MARILYN PENN: WHEN LESS IS MORE- A REVIEW OF “THE GERMAN DOCTOR”
http://politicalmavens.com/index.php/2014/04/30/the-german-doctor-when-less-is-more/
An Argentinian film, written and directed by Lucia Puenzo who also penned the novel on which it’s based, “The German Doctor” moves slowly and ominously as we meet a handsome motorist who asks a family whether he can follow their car on the dangerous and unfamiliar road to Bariloche. The man is clearly attracted to the pubescent daughter in the family, a beguiling girl named Lilith who, though small for her age, is a bit like Lolita in her forward interest in the stranger. The mother in the family recognizes the man’s accent and begins speaking German to him, establishing that she is the alumna of a German school and the family is returning to Bariloche to re-open her parents’ resort hotel there. Soon after, the man becomes a boarder in the hotel, paying six months rent in advance and his involvement with the family deepens, becoming the fulcrum through which we will guess his identity.
Viewers of a certain age will quickly grasp that this is Joseph Mengele, the notorious Angel of Death at Auschwitz, the man who performed sadistic experiments on Jews and was particularly fascinated by twins as they provided scientific controls for his research into genetics. Rather than make this a straightforward recount of Mengele’s assumed identity and escape, Puenzo has the young girl’s stunted growth, the mother’s pregnancy and the father’s occupation as doll-maker all weave an intricate plot that subtly reveals the sickening truth about the pro-Nazi German community in Argentina after World War II. The closest we get to seeing the actual horrors of the concentration camps is a look at Mengele’s notebooks in which he kept detailed sketches and analyses of his perverse “experiments.” The unfinished and dis-membered dolls that line the father’s work-space are the tragic stand-ins for the million children and five million adult Jews tortured and murdered during the holocaust. The painted and completed dolls become the prototype for the Nazi vision of an Aryan super-race and we soon understand that Lilith is Mengele’s vehicle for expressing it.

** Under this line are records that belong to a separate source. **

-- ==== Sys2Proof/Machine/Flags.lean ====
section
/-! DEFINITION. The standings and flags the manual derives from the records: tour and stream
standings, the state, display and ready conditions of a bay, the engine's conditions, and the values
of the profile's parameters. -/

namespace Sys2Proof.Machine

/-! ### Tours and streams (R2, R13, R14) -/

/-- The states that accept claims and sources (R2). -/
def TourState.open : TourState → Bool
  | .forming | .live | .paused => true
  | _ => false

/-- The states in which listeners have effective streams (R2). -/
def TourState.streams : TourState → Bool
  | .live | .paused => true
  | _ => false

/-- The source of a language of a tour. -/
def Tour.source (t : Tour) (l : LangNo) : Option UnitId := (t.sources.find? (·.1 == l)).map (·.2)

/-- Whether the tour has a floor source (R1). -/
def Tour.hasFloor (t : Tour) : Bool :=
  match t.floor with
  | some l => (t.source l).isSome
  | none => false

/-- The effective stream of an assignment (R14). -/
def Part.effective (p : Part) (a : Option Tune) : Option Tune :=
  match a with
  | none => none
  | some t =>
    let k := p.tour t.tour
    if k.state.streams then
      if (k.source t.lang).isSome then some t else k.floor.map fun l => ⟨t.tour, l⟩
    else none

/-- The zone of an entry that contributes or holds an uplink claim: ON_AIR with a zone (R21). -/
def Entry.airZone (e : Entry) : Option ZoneNo :=
  match e.state with
  | .onAir => e.zone
  | _ => none

/-- The stream a LISTENER entry is counted in (R31). -/
def Part.entryStream (p : Part) (e : Entry) : Option Tune :=
  match e.cls with
  | .listener => p.effective e.assignment
  | .voice => none

/-- The tour and language a unit is the source of (R10: at most one). -/
def Part.sourceOf (p : Part) (u : UnitId) : Option Tune :=
  allTours.findSome? fun t =>
    ((p.tour t).sources.find? (·.2 == u)).map fun x => ⟨t, x.1⟩

/-- Whether a stream is its tour's floor stream (R1). -/
def Part.isFloor (p : Part) (t : Tune) : Bool := (p.tour t.tour).floor == some t.lang

/-- The closing set of R2. -/
def Part.closingTours (p : Part) : List TourNo := allTours.filter fun t => (p.tour t).state == .closing

/-- The sounding streams of R13: the streams of LIVE tours whose language has a source. -/
def Part.soundingStreams (p : Part) : List Tune :=
  allTours.flatMap fun t =>
    if (p.tour t).state == .live then
      (allLangs.filter fun l => ((p.tour t).source l).isSome).map fun l => ⟨t, l⟩
    else []

/-- The three parts of a tour's count (R9, R15). -/
def Part.heldCount (p : Part) (t : TourNo) : Nat :=
  p.units.countP fun x => x.2.cls == .listener && (x.2.assignment.map (·.tour)) == some t

def IssueState.inProgress : IssueState → Bool
  | .tuning | .picking => true
  | _ => false

def IssueState.final : IssueState → Bool
  | .taken | .expired | .failed | .cancelled => true
  | _ => false

def Part.issuingCount (p : Part) (t : TourNo) : Nat :=
  allIssues.countP fun n => (p.issue n).state.inProgress && ((p.issue n).tune.map (·.tour)) == some t

def Part.retuningCount (p : Part) (t : TourNo) : Nat :=
  p.units.countP fun x => match x.2.notice with
    | some n => n.reserving && (n.target.map (·.tour)) == some t
    | none => false

/-- The check of a new claim on (tour, language), in the order of R15; `none` when it passes. -/
def Part.claimCheck (p : Part) (t : TourNo) (l : LangNo) : Option ResultWord :=
  if !p.langEnabled l then some .badArg
  else if !(p.tour t).state.open then some .state
  else if (p.tour t).capacity ≤ (p.tour t).count then some .full
  else none

/-- Whether a language is in use (R18). -/
def Part.langInUse (p : Part) (l : LangNo) : Bool :=
  (allTours.any fun t => (p.tour t).state != .free && (p.tour t).floor == some l) ||
  (allTours.any fun t => (p.tour t).sources.any (·.1 == l)) ||
  (p.units.any fun x => (x.2.assignment.map (·.lang)) == some l) ||
  (allIssues.any fun n => (p.issue n).state.inProgress && ((p.issue n).tune.map (·.lang)) == some l) ||
  (p.units.any fun x => match x.2.notice with
    | some n => n.kind == .retune && (n.target.map (·.lang)) == some l
    | none => false) ||
  (p.house.running && p.house.tracks.any (·.lang == l))

/-! ### Bays (R98, R107, R140, R141) -/

/-- Whether a bay number stands within its rack's bay count (R98). -/
def Part.present (p : Part) (b : BayRef) : Bool :=
  match (p.rack b.rack).bayCount with
  | none => true
  | some n => b.no.val < n

/-- The bay a module's event or survey names, when it is not absent (R98). -/
def Part.namedBay (p : Part) (r : RackNo) (n : Nat) : Option BayRef :=
  if h : 1 ≤ n ∧ n - 1 < 24 then
    if p.present ⟨r, ⟨n - 1, h.2⟩⟩ then some ⟨r, ⟨n - 1, h.2⟩⟩ else none
  else none

inductive BayState where
  | unreachable | disabled | empty | occupied
deriving DecidableEq, Repr

/-- A bay's state (R107). -/
def Part.bayState (p : Part) (b : BayRef) : BayState :=
  if (p.rack b.rack).state != .online then .unreachable
  else if !(p.bay b).enable then .disabled
  else if (p.bay b).occupant.isSome then .occupied
  else .empty

def bayStateText : BayState → Text
  | .unreachable => txt "UNREACHABLE"
  | .disabled => txt "DISABLED"
  | .empty => txt "EMPTY"
  | .occupied => txt "OCCUPIED"

/-- The listed occupant of a bay. -/
def Part.listedIn (p : Part) (b : BayRef) : Option UnitId :=
  match (p.bay b).occupant with
  | some o => if o.listed then some o.unit else none
  | none => none

/-- The entry of a bay's listed occupant. -/
def Part.occupantEntry (p : Part) (b : BayRef) : Option Entry := (p.listedIn b).bind p.entry

/-- Whether an issue record in TUNING or PICKING names the unit (R177). -/
def Part.issueNames (p : Part) (u : UnitId) : Bool :=
  allIssues.any fun n => (p.issue n).state.inProgress && (p.issue n).unit == some u

/-- Whether an issue record in TUNING or PICKING names the bay (R177). -/
def Part.issueNamesBay (p : Part) (b : BayRef) : Bool :=
  allIssues.any fun n => (p.issue n).state.inProgress && (p.issue n).bay == some b

/-- The level count of a bay (R140). -/
def Part.levelCount (p : Part) (b : BayRef) : Nat :=
  match (p.bay b).telemetry with
  | none => 1
  | some t => 1 + [p.profile.t1, p.profile.t2, p.profile.t3, p.profile.t4].countP (· < t.level)

/-- The display of a bay: the first row of the table of R141 that holds. -/
def Part.displayOf (p : Part) (b : BayRef) : Display :=
  let y := p.bay b
  let n := p.levelCount b
  if p.bayState b != .occupied then .off
  else if y.pickMark then ⟨.pick, 5⟩
  else if y.fault.isSome then ⟨.fault, 1⟩
  else if (match p.occupantEntry b with | some e => e.retired | none => false) then ⟨.retired, 1⟩
  else if y.session == .charging then
    if (match y.telemetry with | some t => decide (t.level ≤ p.profile.alarm) | none => false) then ⟨.chargeAlarm, n⟩
    else ⟨.charging, n⟩
  else if y.session == .topped then
    match (p.rack b.rack).showState with
    | .ramp step _ => ⟨.show, min step n⟩
    | .hold _ => ⟨.show, n⟩
    | .idle => .off
  else .off

/-- The ready conditions of the unit in a bay (R115). -/
def Part.readyHolds (p : Part) (b : BayRef) : Bool :=
  let y := p.bay b
  p.bayState b == .occupied &&
  (match p.occupantEntry b with
    | some e => !e.retired && e.fwState == .complete && !e.tuned && !p.issueNames e.unit
    | none => false) &&
  y.fault.isNone && y.job.isNone && !y.needUntune && !y.needRefresh && y.identified &&
  (match y.telemetry with | some t => decide (p.profile.readyLevel ≤ t.level) | none => false)

/-! ### Jobs and channels -/

/-- A job's kind (R149). -/
def JobWork.kind : JobWork → JobKind
  | .identify => .identify
  | .tune _ => .tune
  | .refresh _ => .refresh
  | .maintRead _ _ _ => .maintRead
  | .maintWrite _ _ _ => .maintWrite
  | .maintErase _ _ _ => .maintErase

/-- URGENT for a TUNE requested by the issue controller, NORMAL for every other job (R149). -/
def JobWork.urgent : JobWork → Bool
  | .tune (some _) => true
  | _ => false

def urgentText (b : Bool) : Text := if b then txt "URGENT" else txt "NORMAL"

/-- The area a job opens (R161). -/
def JobWork.area : JobWork → Option Area
  | .identify => none
  | .tune _ => some .tune
  | .refresh _ => some .firmware
  | .maintRead a _ _ => some a
  | .maintWrite a _ _ => some a
  | .maintErase a _ _ => some a

/-- The jobs that stand on channels, ascending, a channel's parked job before its active job (the
order of R168). -/
def Part.channelJobs (p : Part) : List Job :=
  allChannels.flatMap fun c => (p.channel c).parked.toList ++ (p.channel c).active.toList

/-- Every job that has not ended, in the order of R168. -/
def Part.jobs (p : Part) : List Job := p.channelJobs ++ p.queue

/-- The job of a number, if one holds it. -/
def Part.jobNumbered (p : Part) (n : Nat) : Option Job := p.jobs.find? (·.number == n)

/-- Whether a REFRESH names the slot (R173, R174). -/
def Part.refreshNames (p : Part) (s : UnitClass) : Bool := p.jobs.any (·.work == .refresh s)

/-- Whether a slot is SEALED. -/
def ImageHeader.isSealed : ImageHeader → Bool
  | .sealed _ _ _ => true
  | _ => false

def ImageHeader.isLoading : ImageHeader → Bool
  | .loading _ _ _ _ => true
  | _ => false

/-- The revision, page count and checksum of a header; zero when EMPTY. -/
def ImageHeader.revision : ImageHeader → Nat
  | .empty => 0
  | .loading r _ _ _ => r
  | .sealed r _ _ => r

def ImageHeader.pages : ImageHeader → Nat
  | .empty => 0
  | .loading _ n _ _ => n
  | .sealed _ n _ => n

def ImageHeader.checksum : ImageHeader → BitVec 32
  | .empty => 0
  | .loading _ _ c _ => c
  | .sealed _ _ c => c

/-- Whether any job is RUNNING or PARKED, or active on a YIELDING channel (R203). -/
def Part.anyJobOnChannel (p : Part) : Bool := !p.channelJobs.isEmpty

/-- Whether all four channels are LOCKED (R170). -/
def Part.allLocked (p : Part) : Bool := allChannels.all fun c => (p.channel c).state == .locked

/-! ### Parameters of the profile -/

/-- The value of a numeric parameter. -/
def Profile.num (f : Profile) : NumParam → Nat
  | .silenceLimit => f.silenceLimit
  | .zoneMargin => f.zoneMargin
  | .zoneStale => f.zoneStale
  | .linger => f.linger
  | .noticeLife => f.noticeLife
  | .pickTime => f.pickTime
  | .issueLimit => f.issueLimit
  | .readyLevel => f.readyLevel
  | .topupLevel => f.topupLevel
  | .hotLimit => f.hotLimit
  | .voltLimit => f.voltLimit
  | .chargeLimit => f.chargeLimit
  | .weakGain => f.weakGain
  | .weakWindow => f.weakWindow
  | .strikeLimit => f.strikeLimit
  | .t1 => f.t1
  | .t2 => f.t2
  | .t3 => f.t3
  | .t4 => f.t4
  | .alarm => f.alarm
  | .blinkRate => f.blinkRate
  | .flashRate => f.flashRate
  | .pickRate => f.pickRate
  | .rampDelay => f.rampDelay
  | .hold => f.hold

/-- Setting a numeric parameter. -/
def Profile.setNum (f : Profile) (q : NumParam) (n : Nat) : Profile :=
  match q with
  | .silenceLimit => { f with silenceLimit := n }
  | .zoneMargin => { f with zoneMargin := n }
  | .zoneStale => { f with zoneStale := n }
  | .linger => { f with linger := n }
  | .noticeLife => { f with noticeLife := n }
  | .pickTime => { f with pickTime := n }
  | .issueLimit => { f with issueLimit := n }
  | .readyLevel => { f with readyLevel := n }
  | .topupLevel => { f with topupLevel := n }
  | .hotLimit => { f with hotLimit := n }
  | .voltLimit => { f with voltLimit := n }
  | .chargeLimit => { f with chargeLimit := n }
  | .weakGain => { f with weakGain := n }
  | .weakWindow => { f with weakWindow := n }
  | .strikeLimit => { f with strikeLimit := n }
  | .t1 => { f with t1 := n }
  | .t2 => { f with t2 := n }
  | .t3 => { f with t3 := n }
  | .t4 => { f with t4 := n }
  | .alarm => { f with alarm := n }
  | .blinkRate => { f with blinkRate := n }
  | .flashRate => { f with flashRate := n }
  | .pickRate => { f with pickRate := n }
  | .rampDelay => { f with rampDelay := n }
  | .hold => { f with hold := n }

/-- The value of a parameter (R202). -/
def Profile.value (f : Profile) : Param → SetValue
  | .zoneEnable z => .onOff f.zones[z].enable
  | .zoneLabel z => .label f.zones[z].label
  | .zoneCarrier z => .num f.zones[z].carrier
  | .rackEnable r => .onOff f.rackEnable[r]
  | .langEnable l => .onOff f.langs[l].enable
  | .langName l => .label f.langs[l].name
  | .retireAfter c => .num (f.policy c).retireAfter
  | .recovery c => .recovery (f.policy c).recovery
  | .num q => .num (f.num q)
  | .autoRefresh => .onOff f.autoRefresh

/-- Writing a parameter; a value of another form changes nothing. -/
def Profile.write (f : Profile) : Param → SetValue → Profile
  | .zoneEnable z, .onOff b => { f with zones := f.zones.set z { f.zones[z] with enable := b } }
  | .zoneLabel z, .label t => { f with zones := f.zones.set z { f.zones[z] with label := t } }
  | .zoneCarrier z, .num n => { f with zones := f.zones.set z { f.zones[z] with carrier := n } }
  | .rackEnable r, .onOff b => { f with rackEnable := f.rackEnable.set r b }
  | .langEnable l, .onOff b => { f with langs := f.langs.set l { f.langs[l] with enable := b } }
  | .langName l, .label t => { f with langs := f.langs.set l { f.langs[l] with name := t } }
  | .retireAfter c, .num n =>
    { f with policies := f.policies.set (faultIdx c) { f.policy c with retireAfter := n } }
  | .recovery c, .recovery r =>
    { f with policies := f.policies.set (faultIdx c) { f.policy c with recovery := r } }
  | .num q, .num n => f.setNum q n
  | .autoRefresh, .onOff b => { f with autoRefresh := b }
  | _, _ => f

/-- The text of a parameter's value. -/
def setValueText : SetValue → Text
  | .onOff b => if b then txt "on" else txt "off"
  | .label t => labelText t
  | .num n => numText n
  | .recovery r => recoveryText r
  | .bad => []

/-- The number of parameters that differ from their defaults; the report enable set counts once
(R203). -/
def Profile.savedCount (f : Profile) : Nat :=
  (allParams.countP fun q => f.value q != Profile.default.value q) +
    (if f.disabledKinds.isEmpty then 0 else 1)

end Sys2Proof.Machine
end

Puenzo has made this film for viewers who understand how to fill in the lacunae left by her indirect method of exposition and the movie is more chilling and powerful for this restraint. I’m not sure how much would be understood by a younger generation that knows next to nothing of history but this caveat is not sufficient to detract from a tense and compelling film that should be seen by everyone. Even for those who miss the bigger picture, the smaller story of the relationships between Mengele, the burgeoning adolescent girl and her parents provides sufficient psycho-drama to keep you glued to your seat. The audience I saw it with was stunned into silence as they filed out of the theater; Alfred Hitchcock would have approved.